Abstract:

This article traces the evolution and history of Artificial Intelligence from its theoretical beginnings to modern breakthroughs like deep learning, and more familiar versions such as large language models, manifested through technologies such as ChatGPT. By examining key developments, from the perception and backpropagation to transformers, this article highlights how machines have transitioned from rule-based logic to learning from data. It also underscores AI’s growing role in reshaping how problems are solved and how humans interact with technology.

Key Words:

Artificial Intelligence, Generative AI, Machine Learning, Deep Learning, Language Models, Transformers

The core idea behind this issue of Generations Journal is that Artificial Intelligence (AI) represents a shift in how we approach problem-solving. In the past, programmers had to understand a problem and manually design a solution. Now, with AI, one can feed a preliminary solution or sample data into an AI model, which then learns the underlying problem and eventually discovers and refines its methods to solve it. This has given rise to a new paradigm in which solutions emerge not from handcrafted rules but from learning patterns in data, and allows machines to tackle problems people may not fully understand.

A Primer on Context and Terminology

AI is a broad field focused on building machines that can mimic human intelligence, from understanding and reasoning to learning and interacting. One major approach in the AI field is Machine Learning (ML), where instead of explicitly programming a solution, we teach machines to learn from data. This is achieved using algorithms and techniques that enable models to identify patterns, draw inferences, and make decisions based on experience. Think of it as showing a computer thousands of examples until it begins to recognize patterns and improve its performance over time, without needing to be reprogrammed for each new task.
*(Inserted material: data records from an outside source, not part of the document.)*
-- ==== Sys2Proof/Machine/Planner.lean ====
section
/-!
DEFINITION. The run-ahead planner and the zone arbiter (chapter 08). Into which cubics the planner splits a motion is a free value
(log 36); the poses, the candidates, the zone intervals, and every rule that judges, squashes, arbitrates and commits is here.
-/

namespace Sys2Proof.Machine

open Sys2Proof

/-! ### Axes of the profile unit that the planner reads -/

def Chip.pax (c : Chip) (a : Nat) : Prof := vget c.prof.ax a
def onAx (c : Chip) (a : Nat) (f : Prof → Prof) : Chip := c.onProf (fun p => { p with ax := vmod p.ax a f })
def Chip.chain (c : Chip) (o : Nat) : Chain := vget c.prof.chain o
def onChain (c : Chip) (o : Nat) (f : Chain → Chain) : Chip := c.onProf (fun p => { p with chain := vmod p.chain o f })

/-- The cycle period in µs. -/
def Chip.tUs (c : Chip) : Rat := mkRat c.period 1000

/-- A value in units of 2^-`k`, rounded to nearest (09 R261). -/
def nearest (k : Nat) (v : Rat) : Int := let x := v * (2 ^ k : Nat); roundDiv x.num x.den

/-- Output velocity and acceleration as they are written: counts per cycle Q16.16, counts per cycle² Q8.24 (06 R170). -/
def vOut (c : Chip) (x : Prof) : Int := nearest 16 (x.v * c.tUs)
def aOut (c : Chip) (x : Prof) : Int := nearest 24 (x.a * c.tUs * c.tUs)

/-- AT_REST (09 R263), judged on the outputs as they are written (log 37). -/
def atRest (c : Chip) (a : Nat) : Bool :=
  let x := c.pax a
  let chained := match axisOwner c a with | some o => !(c.chain o).queue.isEmpty | none => false
  vOut c x = 0 && aOut c x = 0 && nearest 16 x.lag = 0 && x.move.isNone && x.stopping.isNone && x.next.isNone && x.home.isNone
    && !chained && x.mode ≠ .stream

/-- Every axis of an owner is AT_REST (09 R263). -/
def ownerAtRest (c : Chip) (o : Nat) : Bool := (ownerAxes c o).all (atRest c)

/-! ### Segments and picks -/

def Chip.pcfg (c : Chip) : PlanCfg := c.cfg.plan.getD {}
def findSeg (c : Chip) (id : Nat) : Option Seg := c.planner.segs.find? (fun s => s.id = id)
def findPick (c : Chip) (id : Nat) : Option Pick := c.planner.picks.find? (fun p => p.id = id)
def onPick (c : Chip) (id : Nat) (f : Pick → Pick) : Chip :=
  c.onPlanner (fun p => { p with picks := p.picks.map (fun k => if k.id = id then f k else k) })
def dropPick (c : Chip) (id : Nat) : Chip := c.onPlanner (fun p => { p with picks := p.picks.filter (fun k => k.id ≠ id) })
def onSeg (c : Chip) (id : Nat) (f : Seg → Seg) : Chip :=
  c.onPlanner (fun p => { p with segs := p.segs.map (fun s => if s.id = id then f s else s) })
def Seg.live (s : Seg) : Bool := s.st = .proposed || s.st = .committed

/-- PROPOSED and COMMITTED segments of an arm. -/
def armSegs (c : Chip) (a : Nat) : List Seg := c.planner.segs.filter (fun s => s.owner = a && s.live)

/-- Segments of a pick. -/
def pickSegs (c : Chip) (id : Nat) (st : SegSt) : List Seg := c.planner.segs.filter (fun s => s.tag = id && s.st = st)

/-- A planner counter goes up: 0 PLAN_TICK_SKIP, 1 PLAN_STARVED, 2 PICK_MISSED, 3 squashes, 4 LATE_COMMIT squashes (08 R259). -/
def countPlan (c : Chip) (i k : Nat) : Chip := c.onPlanner (fun p => { p with cnt := vmod p.cnt i (fun n => incBy n k) })

/-- The line's position and velocity (Q32.32 counts/µs) now. -/
def linePos (c : Chip) (l : Nat) : Int := (c.line l).state.pos c.plant
def lineVel (c : Chip) (l : Nat) : Int := (c.line l).state.vel c.plant

/-- Counts travelled in a time in µs at a velocity. -/
def travel (vel : Int) (us : Nat) : Int := vel * us / 4294967296

/-- The commit lead in counts at a velocity (08 R239). -/
def commitLead (c : Chip) (vel : Int) : Int := travel vel (c.pcfg.leadMs * 1000)

/-! ### What a tick sees (08 R228 step 2) -/

/-- Line states, speed classes, arm states and presets as they stand at the boundary that begins a tick. -/
def snapPlan (c : Chip) : Chip :=
  let snap : PlanSnap := {
    cyc := some c.cyc, plant := c.t0 + c.ptOff,
    line := Vector.ofFn (fun l : Fin 4 => ((c.line l).st, (c.line l).state)),
    cls := Vector.ofFn (fun a : Fin 12 => (vget c.sep.arm a).e),
    arm := Vector.ofFn (fun a : Fin 12 => ((c.seq a).st, (c.seq a).fault.isSome || (ownerAxes c a).any (fun x => (c.pax x).lagFault))),
    presets := c.planner.presets }
  c.onPlanner (fun p => { p with snap := snap })

/-- The snapshot of a boundary at which a tick falls due. -/
def tickSnap (c : Chip) : Chip :=
  if c.active && decide (c.cyc % Config.tickCycles c.cfg.sys.period = 0) then snapPlan c else c

def seenSt (c : Chip) (l : Nat) : LineSt := (vget c.planner.snap.line l).1
def seenEst (c : Chip) (l : Nat) : Est := (vget c.planner.snap.line l).2
def seenPos (c : Chip) (l : Nat) : Int := (seenEst c l).pos c.planner.snap.plant
def seenVel (c : Chip) (l : Nat) : Int := (seenEst c l).vel c.planner.snap.plant
def seenUsable (c : Chip) (l : Nat) : Bool := seenSt c l = .valid || seenSt c l = .holdover
def seenClass (c : Chip) (a : Nat) : Nat := vget c.planner.snap.cls a

/-- Cores in service (08 R257). -/
def coresIn (c : Chip) : Nat := ((List.range 8).filter (fun k => vget c.planner.core k = .inService)).length

/-- The planner level changes, with PLAN_LEVEL (08 R256). -/
def setLevel (c : Chip) (n : Nat) : Chip :=
  if c.planner.level = n then c else
  post (c.onPlanner (fun p => { p with level := n, calm := 0 })) 4 0x0748 0xFF 0xFF (le 1 n ++ le 1 (coresIn c))

/-- A pick is missed: its event frees its place (08 R233, R258). -/
def missPick (c : Chip) (k : Pick) (why : Nat) : Chip :=
  countPlan (dropPick (post c 4 0x0742 (k.arm.getD 0xFF) 0xFF (le 4 k.id ++ le 1 why)) k.id) 2 1

/-- A pick is cancelled (08 R233, R260). -/
def cancelPick (c : Chip) (k : Pick) : Chip :=
  dropPick (post c 4 0x0743 (k.arm.getD 0xFF) 0xFF (le 4 k.id ++ le 1 k.st.code)) k.id

/-! ### Squash (08 R243-R245) -/

/-- The segments whose predecessor chain leads back to one (08 R244). -/
def cascade (c : Chip) (root : Nat) : List Nat :=
  c.planner.segs.foldl (fun ids s =>
    match s.pred with
    | some p => if s.live && ids.contains p then ids ++ [s.id] else ids
    | none => ids) [root]

/-- After a squash, a pick without a COMMITTED segment waits again or is cancelled; else it stays ACTIVE (08 R244). -/
def settlePick (c : Chip) (id : Nat) : Chip :=
  match findPick c id with
  | none => c
  | some k =>
    if !(pickSegs c id .committed).isEmpty then onPick c id (fun k => { k with todo := [] })
    else if k.cancelling then cancelPick c k
    else onPick c id (fun k => { k with st := .pending, arm := none, todo := [] })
Early ML systems could play checkers or recognize simple shapes, showcasing computers’ ability to learn autonomously. Pioneers in ML paved the way for more advanced methods and complex neural networks. These early advances laid the groundwork for more sophisticated approaches, eventually leading to Deep Learning (DL), a more advanced subset of ML.
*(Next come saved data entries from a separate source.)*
def execSeparationPeriod (checks : Bool × Bool) (astray : Option (Fin 24 × Fin 5)) : State → Host.Outcome State Fault Refusal :=
  run (periodOp checks.1 checks.2 (astray.map (fun x => (x.1.val, x.2.val))))

/-- A report has not come by P + 245 µs (10 R320): Iron lacks Copper's, or Copper lacks Iron's. -/
def execReportMissing (byIron : Bool) : State → Host.Outcome State Fault Refusal :=
  run fun c => match c.sep.start with
    | some (p, _) => let c := c.atTime (p + 245000); if byIron then copperFails c else ironFails c
    | none => c

/-- The greatest class whose threshold the distance reaches, the threshold raised by `h` (10 R313). -/
def classAt (g : SepArmCfg) (d h : Nat) : Nat :=
  ([4, 3, 2, 1].find? (fun k => lenU * ((vget g.d (k - 1) : Nat) + h) ≤ mmU * d)).getD 0

/-- A distance is below S_p of a class (10 R310, R313). -/
def belowSp (g : SepArmCfg) (b d : Nat) : Bool := 1 ≤ b && mmU * (d : Int) < lenU * (vget g.sp (b - 1) : Nat)

/-- n_tr(j, k) (10 R312, R326). -/
def transPeriods (g : SepArmCfg) (j k : Nat) : Nat := vget g.nTr (j * (j - 1) / 2 + k)

/-- e changes (10 R312, R328). -/
def setClass (c : Chip) (a e reason : Nat) : Chip :=
  let x := c.sepA a
  if x.e = e then c else
  let now := c.now
  let n := match c.sepCfg a with | some g => transPeriods g x.b e | none => 0
  let c := onSepArm c a (fun s =>
    if x.e < e then { s with e := e, b := e, trans := 0 }
    else { s with
      e := e, b := if n = 0 then e else s.b, trans := n,
      sc0 := if e = 0 then inc s.sc0 else s.sc0, sc0At := if e = 0 then now else s.sc0At })
  post c 5 0x0901 a 0xFF (le 1 e ++ le 1 x.e ++ le 1 reason ++ zeros 1 ++ le 2 x.dC ++ le 2 x.dI)

/-- At entry to FAULT_HALT every arm goes to SC0 at once (10 R315). -/
def sepHalt (c : Chip) : Chip :=
  (sepArms c).foldl (fun c a => setClass (onSepArm c a (fun s => { s with hold := 0, resume := false })) a 0 1)
    (c.onSep (fun s => { s with auxStop := true }))

/-- The partner's class of the period is lacking though the partner is there (13 R403). -/
def partnerLacks (c : Chip) (a : Nat) : Bool :=
  c.pair.st.isSome && c.pair.heart && !c.pair.partnerLost && (vget c.pair.pGov a).isNone

/-- The nodes of an arm. -/
def sepNodes (c : Chip) (a : Nat) : List Nat := ownerNodes c a

/-- Arms of a clearance pair, and its clearance in units u (10 R309); both records may name the pair. -/
def clearancePairs (c : Chip) : List (Nat × Nat × Int) :=
  (sepArms c).flatMap (fun a => (sepArms c).filterMap (fun b =>
    match c.sepCfg a, c.sepCfg b with
    | some g, some h =>
      let ab := mbit g.partners b
      let ba := mbit h.partners a
      if a < b && (ab || ba) then
        some (a, b, lenU * (max (if ab then g.cMin else 0) (if ba then h.cMin else 0) : Nat))
      else none
    | _, _ => none))

/-- Copper's distances between arms: the pairs below their clearance, and the least per arm in mm. -/
def clearances (c : Chip) (n : Nat) : List (Nat × Nat × Bool × Nat) :=
  (clearancePairs c).filterMap (fun p =>
    match armCapsules c p.1 n, armCapsules c p.2.1 n with
    | some ks, some ls =>
      let ds := ks.flatMap (fun k => ls.map (fun l => (segSeg2 k.1 k.2.1 l.1 l.2.1, k.2.2 + l.2.2)))
      some (p.1, p.2.1, ds.any (fun d => d.1 < (((p.2.2 + d.2) ^ 2 : Int) : Rat)),
        (ds.map (fun d => surfaceMm d.1 d.2)).foldl min 0xFFFF)
    | _, _ => none)

/-- The causes an arm shows in the period, bit n for code n (10 R321, R322), and its changed counts. -/
def judgeArm (c : Chip) (a n : Nat) (g : SepArmCfg) (dC dI : Nat) (near : Bool) : Chip :=
  let tol := lenU * (c.cfg.sep.tol : Nat)
  let bad := mmU * (dC : Int) + tol < mmU * (dI : Int)
  let mism := match armPos c a n with | some l => !posAgree c a g l | none => false
  let range := match armBoxes c a n with | some (_, r) => r | none => false
  let above := (sepNodes c a).any (fun k => match nodeData c k n, (vget c.sep.node k).sent with
    | some d, some s => s < d.enforced
    | _, _ => false)
  let limit := (g.tDrv + 499) / 500 + 2
  let lacks := partnerLacks c a
  let c := onSepArm c a (fun s =>
    let x := if bad then s.xRun + 1 else 0
    let p := if mism then s.posRun + 1 else 0
    let e := if lacks then s.echo else if above then s.echo + 1 else 0
    { s with
      dC := dC, dI := dI, xRun := x, posRun := p, echo := e, xTotal := if bad then inc s.xTotal else s.xTotal,
      present := 2 * b2n (c.cfg.sep.nCross ≤ x) + 4 * b2n (2 ≤ p) + 8 * b2n range + 16 * b2n (limit < e) + 32 * b2n near })
  if (c.sepA a).xRun = c.cfg.sep.nCross then c.onSep (fun s => { s with xTotal := inc s.xTotal }) else c

/-- The causes present are latched, the lowest first (10 R322). -/
def latchArm (c : Chip) (a : Nat) : Chip :=
  let x := c.sepA a
  if x.fault ≠ 0 then c else
  match [1, 2, 3, 4, 5].find? (mbit x.present) with
  | none => c
  | some k => post (onSepArm c a (fun s => { s with fault := k })) 5 0x0903 a 0xFF
      (le 1 k ++ le 1 (b2n (k = 1 && c.sep.major)) ++ zeros 2 ++ le 2 x.dC ++ le 2 x.dI)

/-- The class of one arm (10 R312, R313). `forced`: a failed channel, or FAULT_HALT. -/
def classArm (c : Chip) (a cap : Nat) (g : SepArmCfg) (forced : Bool) : Chip :=
  let x := c.sepA a
  let stop := x.fault ≠ 0 || forced
  let q := fun (d : Nat) => if belowSp g x.b d || stop then 0 else classAt g d 0
  let h := fun (d : Nat) => if stop then 0 else classAt g d g.hyst
  let qC := min (q x.dC) x.hostCap
  let hC := min (h x.dC) x.hostCap
  let qI := q x.dI
  let hI := h x.dI
  let reset := x.reset
  let c := onSepArm c a (fun s => { s with qC := qC, hC := hC, qI := qI, hI := hI, cap := cap, reset := false })
  let low := min (min qC qI) cap
  let up := x.e + 1 ≤ min (min hC hI) cap
  if low < x.e then
    let reason := if stop then 2 else if min cap x.hostCap < min (q x.dC) qI then 1 else 0
    setClass (onSepArm c a (fun s => { s with hold := 0, resume := false })) a low reason
  else if up && (0 < x.e || g.autoResume || x.resume || reset) then
    if g.nR ≤ x.hold + 1 then setClass (onSepArm c a (fun s => { s with hold := 0, resume := false })) a (x.e + 1) 3
    else onSepArm c a (fun s => { s with hold := s.hold + 1, resume := s.resume || decide (x.e = 0) })
  else onSepArm c a (fun s => { s with hold := 0, resume := false })

/-- b takes e when its periods have passed (10 R312). -/
def bindArm (c : Chip) (a : Nat) : Chip :=
  onSepArm c a (fun s => if s.trans = 0 then s else { s with trans := s.trans - 1, b := if s.trans = 1 then s.e else s.b })

/-- The table entry of the partner's CLASS PDU of an arm (13 R403). -/
def classConn (c : Chip) (a : Nat) : Option Nat :=
  c.sio.conn.findIdx? (fun x => idKind x.id = 6 && x.id / 2 % 128 = a && idDir x.id = (if unitIdent c = 1 then 1 else 0))

/-- The CLASS frame of the period leaves on both lanes (13 R400, R403): one PDU per configured arm. -/
def sendClasses (c : Chip) : Chip :=
  if c.pair.st.isNone then c else
  let use := (sepArms c).filterMap (fun a => (classConn c a).map (fun i => (a, i)))
  let pdus := use.flatMap (fun u =>
    let x := c.sepA u.1
    let y := c.conn u.2
    safePdu (idBack y.id) y.txSeq c.sep.periods
      (le 1 u.1 ++ le 1 x.e ++ le 1 x.b ++ le 1 (b2n (x.fault ≠ 0 || mbit x.present 5))))
  let f := closed (cellHeader 0x33 0 0xFF c.count c.count (20 + pdus.length) (unitIdent c) ++ pdus)
  let c := use.foldl (fun c u => onConn c u.2 (fun y => { y with txSeq := (y.txSeq + 1) % 65536 })) c
  (c.emit 2 0 f).emit 2 1 f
DL uses multilayered neural networks—inspired by how the human brain works—to solve complex problems. These deep networks excel at automatically finding subtle patterns in massive datasets, making them foundational to modern AI applications. Related fields within AI include Natural Language Processing (NLP), which helps machines understand and generate human language, and Computer Vision (CV), which enables machines to interpret and analyze the visual world. At the heart of many of these systems are Neural Networks—algorithms designed to detect and model relationships in data in ways that mimic the brain’s structure and function.

A Brief History of AI

The concept of machines that can think has intrigued humanity since ancient times. In Greek mythology, figures like Hephaestus and Daedalus were said to have created self-operating machines, such as Talos, a giant bronze automaton tasked with protecting Crete (Mayor, 2023). These myths reflect the long history of human fascination with artificial beings and intelligent machines.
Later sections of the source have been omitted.